Job 7 started on thread :7. wait time:30000ms. Time:8/29/2014 3:24:43 PM

job 7 finished on thread :7. 8/29/2014 3:25:13 PM

Job 8 started on thread :7. wait time:100000ms. Time:8/29/2014 3:25:13 PM

job 8 finished on thread :7. 8/29/2014 3:26:53 PM

Job 9 started on thread :7. wait time:900000ms. Time:8/29/2014 3:26:53 PM

job 1 finished on thread :12. 8/29/2014 3:29:43 PM

Job 10 started on thread :12. wait time:300000ms. Time:8/29/2014 3:29:43 PM

job 10 finished on thread :12. 8/29/2014 3:34:43 PM

Job 11 started on thread :12. wait time:600000ms. Time:8/29/2014 3:34:43 PM

job 6 finished on thread :11. 8/29/2014 3:36:43 PM

Job 12 started on thread :11. wait time:300000ms. Time:8/29/2014 3:36:43 PM

job 12 finished on thread :11. 8/29/2014 3:41:43 PM

Job 13 started on thread :11. wait time:100000ms. Time:8/29/2014 3:41:43 PM

job 9 finished on thread :7. 8/29/2014 3:41:53 PM

Job 14 started on thread :7. wait time:300000ms. Time:8/29/2014 3:41:53 PM

job 13 finished on thread :11. 8/29/2014 3:43:23 PM

job 11 finished on thread :12. 8/29/2014 3:44:43 PM

job 5 finished on thread :14. 8/29/2014 3:44:58 PM

job 14 finished on thread :7. 8/29/2014 3:46:53 PM

job 2 finished on thread :13. 8/29/2014 4:14:43 PM


Solution

  • You can easily achieve what you need using TPL Dataflow.

    What you can do is use BufferBlock<T>, which is a buffer for storing you data, and link it together with an ActionBlock<T> which will consume those requests as they're coming in from the BufferBlock<T>.

    Now, the beauty here is that you can specify how many requests you want the ActionBlock<T> to handle concurrently using the ExecutionDataflowBlockOptions class.
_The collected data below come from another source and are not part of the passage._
/-- Major 0x29 (R36): the sub-operation is bits [15:15]. -/
def decodeTbnd (w : Word32) : Instr :=
  match w.extractLsb' 15 1 with
  | 0#1 => if w.extractLsb' 3 12 = 0#12 then .tbnd (w.extractLsb' 21 5) (w.extractLsb' 16 5) (w.extractLsb' 0 3) else badField
  | 1#1 => if w.extractLsb' 16 10 = 0#10 ∧ w.extractLsb' 3 8 = 0#8 then .tbndU (w.extractLsb' 11 4) (w.extractLsb' 0 3) else badField

/-- Major 0x2B (R36): the sub-operation is bits [10:3]. -/
def decodeDemand (w : Word32) : Instr :=
  match w.extractLsb' 3 8 with
  | 0#8 => if w.extractLsb' 11 5 = 0#5 then .drg (w.extractLsb' 21 5) (w.extractLsb' 16 5) (w.extractLsb' 0 3) else badField
  | 1#8 => if w.extractLsb' 11 5 = 0#5 then .drt (w.extractLsb' 21 5) (w.extractLsb' 16 5) (w.extractLsb' 0 3) else badField
  | 2#8 => if w.extractLsb' 11 5 = 0#5 then .dcut (w.extractLsb' 21 5) (w.extractLsb' 16 5) (w.extractLsb' 0 3) else badField
  | 3#8 => .dcad (w.extractLsb' 21 5) (w.extractLsb' 16 5) (w.extractLsb' 11 5) (w.extractLsb' 0 3)
  | 4#8 => .dcan (w.extractLsb' 21 5) (w.extractLsb' 16 5) (w.extractLsb' 11 5) (w.extractLsb' 0 3)
  | _ => badOp

/-- The instruction a 32-bit scalar word stands for (R36, R37, R66, R67): the major and the sub-operation are checked before
the fields. Major 0x3F is the command escape and is decoded by `decodeCommand`. -/
def decodeScalar (w : Word32) : Instr :=
  match w.extractLsb' 26 6 with
  | 1#6 => decodeIntR w
  | 2#6 => .addi (w.extractLsb' 21 5) (w.extractLsb' 16 5) (w.extractLsb' 3 13) (w.extractLsb' 0 3)
  | 3#6 => .andi (w.extractLsb' 21 5) (w.extractLsb' 16 5) (w.extractLsb' 3 13) (w.extractLsb' 0 3)
  | 4#6 => .ori (w.extractLsb' 21 5) (w.extractLsb' 16 5) (w.extractLsb' 3 13) (w.extractLsb' 0 3)
  | 5#6 => .xori (w.extractLsb' 21 5) (w.extractLsb' 16 5) (w.extractLsb' 3 13) (w.extractLsb' 0 3)
  | 6#6 => .slti (w.extractLsb' 21 5) (w.extractLsb' 16 5) (w.extractLsb' 3 13) (w.extractLsb' 0 3)
  | 7#6 => .sltni (w.extractLsb' 21 5) (w.extractLsb' 16 5) (w.extractLsb' 3 13) (w.extractLsb' 0 3)
  | 8#6 => decodeShift w
  | 9#6 => .lui (w.extractLsb' 21 5) (w.extractLsb' 0 21)
  | 10#6 => .pcai (w.extractLsb' 21 5) (w.extractLsb' 0 21)
  | 11#6 => decodeBfx w
  | 12#6 => if w.extractLsb' 3 1 = 0#1 ∧ (w.extractLsb' 10 6).toNat + (w.extractLsb' 4 6).toNat + 1 ≤ 64 then .bfi (w.extractLsb' 21 5) (w.extractLsb' 16 5) (w.extractLsb' 10 6) (w.extractLsb' 4 6) (w.extractLsb' 0 3) else badField
  | 13#6 => if w.extractLsb' 6 5 = 0#5 then .sel (w.extractLsb' 21 5) (w.extractLsb' 16 5) (w.extractLsb' 11 5) (w.extractLsb' 3 3) (w.extractLsb' 0 3) else badField
  | 14#6 => decodePcmp w
  | 15#6 => if w.extractLsb' 24 2 = 0#2 ∧ w.extractLsb' 19 2 = 0#2 ∧ w.extractLsb' 14 2 = 0#2 ∧ w.extractLsb' 7 4 = 0#4 then .plog (w.extractLsb' 21 3) (w.extractLsb' 16 3) (w.extractLsb' 11 3) (w.extractLsb' 3 4) (w.extractLsb' 0 3) else badField
  | 16#6 => decodeBranch w
  | 17#6 => decodeBp w
  | 18#6 => .jal (w.extractLsb' 21 5) (w.extractLsb' 0 21)
  | 19#6 => .jalr (w.extractLsb' 21 5) (w.extractLsb' 16 5) (w.extractLsb' 3 13) (w.extractLsb' 0 3)
  | 20#6 => decodeLoad w
  | 21#6 => decodeStore w
  | 22#6 => decodeLdv w
  | 23#6 => decodeStv w
  | 24#6 => decodeRclm w
  | 25#6 => decodeAmo w
  | 26#6 => decodeFnc w
  | 27#6 => decodeXfnc w
  | 28#6 => decodeCache w
  | 29#6 => decodeQueue w
  | 32#6 => if w.extractLsb' 4 22 = 0#22 ∧ w.extractLsb' 0 4 ≠ 0#4 then .cls (w.extractLsb' 0 4) else badField
  | 33#6 => if w.extractLsb' 0 26 = 0#26 then .tend else badField
  | 34#6 => if w.extractLsb' 0 26 = 0#26 then .nop else badField
  | 35#6 => decodeCsr w
  | 36#6 => decodeSys w
  | 37#6 => if w.extractLsb' 16 10 = 0#10 then .brk (w.extractLsb' 0 16) else badField
  | 38#6 => if w.extractLsb' 21 5 = 0#5 ∧ w.extractLsb' 3 7 = 0#7 then .bar (w.extractLsb' 16 5) (w.extractLsb' 12 4) (w.extractLsb' 10 2) (w.extractLsb' 0 3) else badField
  | 39#6 => decodePhase w
  | 40#6 => if w.extractLsb' 3 13 = 0#13 then .jsub (w.extractLsb' 21 5) (w.extractLsb' 16 5) (w.extractLsb' 0 3) else badField
  | 41#6 => decodeTbnd w
  | 42#6 => if w.extractLsb' 8 3 = 0#3 then .dmd (w.extractLsb' 21 5) (w.extractLsb' 16 5) (w.extractLsb' 11 5) (w.extractLsb' 7 1) (w.extractLsb' 3 4) (w.extractLsb' 0 3) else badField
  | 43#6 => decodeDemand w
  | _ => badOp

/-! ## Commands -/

/-- The fields of a command below its class and opcode (R38). -/
def cmdFields (c : Cmd128) : Cmd where
  ga := c.extractLsb' 107 3
  gb := c.extractLsb' 104 3
  comb := c.extractLsb' 102 2
  hint := c.extractLsb' 98 4
  chain := c.extractLsb' 97 1
  yield := c.extractLsb' 96 1
  stall := c.extractLsb' 92 4
  tag := c.extractLsb' 87 5
  eh := c.extractLsb' 84 3
  ew := c.extractLsb' 81 3
  s1 := c.extractLsb' 65 16
  s2 := c.extractLsb' 49 16
  s3 := c.extractLsb' 33 16
  s4 := c.extractLsb' 17 16
  s5 := c.extractLsb' 1 16
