-- ==== Sys2Proof/Machine/Ops.lean ====
section
/-! DEFINITION. The named operations over memory, registers, tiles and contexts; taking a trap; blocking; the shared shapes of a
scalar word, a transfer and a happening. -/
namespace Sys2Proof.Machine
open Sys2Proof

/-- The outcome of one step. -/
abbrev Out := Host.Outcome State Fault Refusal

/-- Why a word does not take its effect: it traps precisely, with the record's address and aux (R339), or its slot blocks (R68). -/
inductive Stop where
  | trap (code : FaultCode) (addr aux : Word)
  | block (w : Wait)
  deriving DecidableEq, Repr

/-- A trap whose rule names no address and no aux. -/
abbrev trapWith (c : FaultCode) : Stop := .trap c 0 0

/-! ## Bytes -/

/-- The value of little-endian bytes (R2). -/
def leNat : List Byte → Nat
  | [] => 0
  | b :: bs => b.toNat + 256 * leNat bs

/-- The n low bytes of a value, little-endian. -/
def leBytes : Nat → Nat → List Byte
  | 0, _ => []
  | n + 1, v => BitVec.ofNat 8 v :: leBytes n (v / 256)

/-- The byte at an address; an unlisted address reads 0 (R374: a reset zeroes every memory).
Assumption 15 (DEDUCED). -/
def Memory.get : List Host.Cell → Nat → Byte
  | [], _ => 0
  | (a, b) :: m, x => if a = x then b else Memory.get m x

/-- Write one byte, keeping the canonical form: addresses strictly rising, no entry 0. -/
def Memory.set : List Host.Cell → Nat → Byte → List Host.Cell
  | [], x, v => if v = 0 then [] else [(x, v)]
  | (a, b) :: m, x, v =>
    if x < a then (if v = 0 then (a, b) :: m else (x, v) :: (a, b) :: m)
    else if x = a then (if v = 0 then m else (x, v) :: m)
    else (a, b) :: Memory.set m x v

/-- n bytes from an address. -/
def Memory.read (m : List Host.Cell) (a n : Nat) : List Byte := (List.range n).map fun i => Memory.get m (a + i)

/-- Write bytes from an address up. -/
def Memory.write : List Host.Cell → Nat → List Byte → List Host.Cell
  | m, _, [] => m
  | m, a, b :: bs => Memory.write (Memory.set m a b) (a + 1) bs

/-- Every entry lies at or above `lo`, addresses rise strictly and no entry is 0. -/
def Memory.wfFrom : Nat → List Host.Cell → Bool
  | _, [] => true
  | lo, (a, b) :: m => decide (lo ≤ a) && b != 0 && Memory.wfFrom (a + 1) m

/-- The canonical form of a memory. -/
def Memory.wf (m : List Host.Cell) : Bool := Memory.wfFrom 0 m

/-- Replace the value of a key, or add it at the end. -/
def assocSet {α : Type} : List (Nat × α) → Nat → α → List (Nat × α)
  | [], k, v => [(k, v)]
  | (a, b) :: m, k, v => if a = k then (k, v) :: m else (a, b) :: assocSet m k v

/-- The value of a key. -/
def assocGet {α : Type} : List (Nat × α) → Nat → Option α
  | [], _ => none
  | (a, b) :: m, k => if a = k then some b else assocGet m k

/-- 64-bit word of a natural number. -/
abbrev w64 (n : Nat) : Word := BitVec.ofNat 64 n

/-! ## Tiles, slots and registers -/

/-- A tile. -/
def State.tile (s : State) (t : TileId) : Tile := s.tiles[t]
/-- Change a tile. -/
def State.modTile (s : State) (t : TileId) (f : Tile → Tile) : State := { s with tiles := s.tiles.set t (f (s.tile t)) }
/-- A slot of a tile. -/
def Tile.slot (T : Tile) (k : SlotId) : Slot := T.slots[k]
/-- Change a slot of a tile. -/
def Tile.modSlot (T : Tile) (k : SlotId) (f : Slot → Slot) : Tile := { T with slots := T.slots.set k (f (T.slot k)) }
/-- A slot. -/
def State.slot (s : State) (t : TileId) (k : SlotId) : Slot := (s.tile t).slot k
/-- Change a slot. -/
def State.modSlot (s : State) (t : TileId) (k : SlotId) (f : Slot → Slot) : State := s.modTile t (·.modSlot k f)
/-- The tile in focus. -/
def State.here (s : State) : Tile := s.tile s.focus.tile
/-- The slot in focus. -/
def State.cur (s : State) : Slot := s.slot s.focus.tile s.focus.slot
/-- Change the slot in focus. -/
def State.modCur (s : State) (f : Slot → Slot) : State := s.modSlot s.focus.tile s.focus.slot f
/-- Change a die. -/
def State.modDie (s : State) (d : DieId) (f : Die → Die) : State := { s with dies := s.dies.set d (f s.dies[d]) }

/-- The die that holds a tile (R10): 4·(row div 8) + (col div 16). -/
def dieOf (t : TileId) : DieId := ⟨4 * (t.val / 64 / 8) + t.val % 64 / 16, by omega⟩
/-- The column and row of a tile (R11). -/
def colOf (t : TileId) : Nat := t.val % 64
def rowOf (t : TileId) : Nat := t.val / 64

/-- A register number as an index. -/
def xIx (r : XReg) : Fin 32 := ⟨r.toNat, r.isLt⟩
def pIx (r : PReg) : Fin 8 := ⟨r.toNat, r.isLt⟩

/-- The management core in focus, and a change of it (R337). -/
def State.core (s : State) : Core := s.cores[s.focus.die]
def State.modCore (s : State) (f : Core → Core) : State := { s with cores := s.cores.set s.focus.die (f s.core) }

/-- The x register file in focus: the task's, or the management core's in system mode (R337). -/
def State.xs (s : State) : Vector Word 32 := if s.sysMode then s.core.x else s.cur.x
def State.ps (s : State) : Vector Bool 8 := if s.sysMode then s.core.p else s.cur.p

/-- An x register of a register file; x0 reads 0 (R51). -/
def readX (xs : Vector Word 32) (r : XReg) : Word := if r = 0 then 0 else xs[xIx r]
/-- A predicate of a file; p0 reads true (R51). -/
def readP (ps : Vector Bool 8) (r : PReg) : Bool := if r = 0 then true else ps[pIx r]

/-- Read an x register. -/
def State.getX (s : State) (r : XReg) : Word := readX s.xs r
/-- Read a predicate. -/
def State.getP (s : State) (r : PReg) : Bool := readP s.ps r

/-- Write an x register of a slot; a write to x0 is discarded (R51). -/
def Slot.setX (k : Slot) (r : XReg) (v : Word) : Slot := if r = 0 then k else { k with x := k.x.set (xIx r) v }
def Slot.setP (k : Slot) (r : PReg) (v : Bool) : Slot := if r = 0 then k else { k with p := k.p.set (pIx r) v }

/-- Write an x register; a write to x0 is discarded. -/
def State.setX (s : State) (r : XReg) (v : Word) : State :=
  if s.sysMode then (if r = 0 then s else s.modCore fun c => { c with x := c.x.set (xIx r) v }) else s.modCur (·.setX r v)
/-- Write a predicate; a write to p0 is discarded. -/
def State.setP (s : State) (r : PReg) (v : Bool) : State :=
  if s.sysMode then (if r = 0 then s else s.modCore fun c => { c with p := c.p.set (pIx r) v }) else s.modCur (·.setP r v)

/-! ## Contexts -/

/-- A context by its number. -/
def State.ctx? (s : State) (n : Nat) : Option Context := s.contexts.find? (·.num == n)
/-- Change a context. -/
def State.modCtx (s : State) (n : Nat) (f : Context → Context) : State :=
  { s with contexts := s.contexts.map fun c => if c.num = n then f c else c }
/-- The context that holds a tile. -/
def State.tileCtx (s : State) (t : TileId) : Option Context := (s.tile t).owner.bind s.ctx?
/-- The number of the context in focus; 1024, no context, where the tile has none. -/
def State.ctxNum (s : State) : Nat := (s.here.owner).getD 1024

/-- The issue data of the word in focus (R72). -/
def State.issue (s : State) : Issue :=
  { ctx := s.ctxNum, tile := s.focus.tile, slot := s.focus.slot, pc := s.cur.pc, job := s.cur.job, epoch := s.cur.epoch,
    x := s.cur.x, wave := if s.cur.cls.isOpen then s.cur.cls.wave else 0xFF, no := s.here.nextCmd, prev := s.cur.last }

/-- Whether the task that issued something still runs: its slot is in the same run and is neither FREE nor IDLE. -/
def State.alive (s : State) (i : Issue) : Bool :=
  let k := s.slot i.tile i.slot
  !i.auto && k.epoch == i.epoch && k.status != .free && k.status != .idle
    Here's a simplified console version, which processes a bunch of numbers as they're coming in, prints their name and Thread.ManagedThreadID:

    private static void Main(string[] args)
    {
        var bufferBlock = new BufferBlock<int>();
    
        var actionBlock =
            new ActionBlock<int>(i => Console.WriteLine("Reading number {0} in thread {1}",
                                      i, Thread.CurrentThread.ManagedThreadId),
                                 new ExecutionDataflowBlockOptions 
                                     {MaxDegreeOfParallelism = 5});
    
        bufferBlock.LinkTo(actionBlock);
        Produce(bufferBlock);
    
        Console.ReadKey();
    }
    
    private static void Produce(BufferBlock<int> bufferBlock)
    {
        foreach (var num in Enumerable.Range(0, 500))
        {
            bufferBlock.Post(num);
        }
    }
    

    You can also post them asynchronously if needed, using the awaitable BufferBlock.SendAsync

    That way, you let the TPL handle all the throttling for you without needing to do it manually.